#### Exercise goal
Please reproduce verbatim the lines below, from the first through the one with "match i with".

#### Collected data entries

-- ==== Sys2Proof/WellFormed.lean ====
section
/-! DEFINITION. Which instructions a command word can carry: a coordinate, a size or a brightness
operand is a signed 16-bit number (30_encoding.md R75, R76). -/

namespace Sys2Proof

/-- `v` is a value of `sext_16` (R76: "integers in -32768 .. 32767"). -/
def fitsSext16 (v : Int) : Bool := decide (-32768 ≤ v) && decide (v ≤ 32767)

/-- The instruction's operands fit the fields of the command word. -/
def Instr.wf (i : Instr) : Bool :=
  match i with
  | .setpixel x y _ _ _ => fitsSext16 x && fitsSext16 y
  | .getpixel x y => fitsSext16 x && fitsSext16 y
  | .clear _ _ _ => true
  | .fillrect x y w h _ _ _ => fitsSext16 x && fitsSext16 y && fitsSext16 w && fitsSext16 h
  | .setbright v => fitsSext16 v
  | .present => true
  | .start => true
  | .stop => true
  | .getstatus => true
  | .idle => true
  | .rowCheck => true
  | .blank => true
  | .latchb => true
  | .packU => true
  | .packL => true
  | .data => true
  | .clkHi => true
  | .clkLo => true
  | .addr => true
  | .latHi => true
  | .latLo => true
  | .oeOn => true
  | .dwell => true
  | .frameEnd => true
  | .exit => true

end Sys2Proof
end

#### Your solution
-- ==== Sys2Proof/WellFormed.lean ====
section
/-! DEFINITION. Which instructions a command word can carry: a coordinate, a size or a brightness
operand is a signed 16-bit number (30_encoding.md R75, R76). -/

namespace Sys2Proof

/-- `v` is a value of `sext_16` (R76: "integers in -32768 .. 32767"). -/
def fitsSext16 (v : Int) : Bool := decide (-32768 ≤ v) && decide (v ≤ 32767)

/-- The instruction's operands fit the fields of the command word. -/
def Instr.wf (i : Instr) : Bool :=
  match i with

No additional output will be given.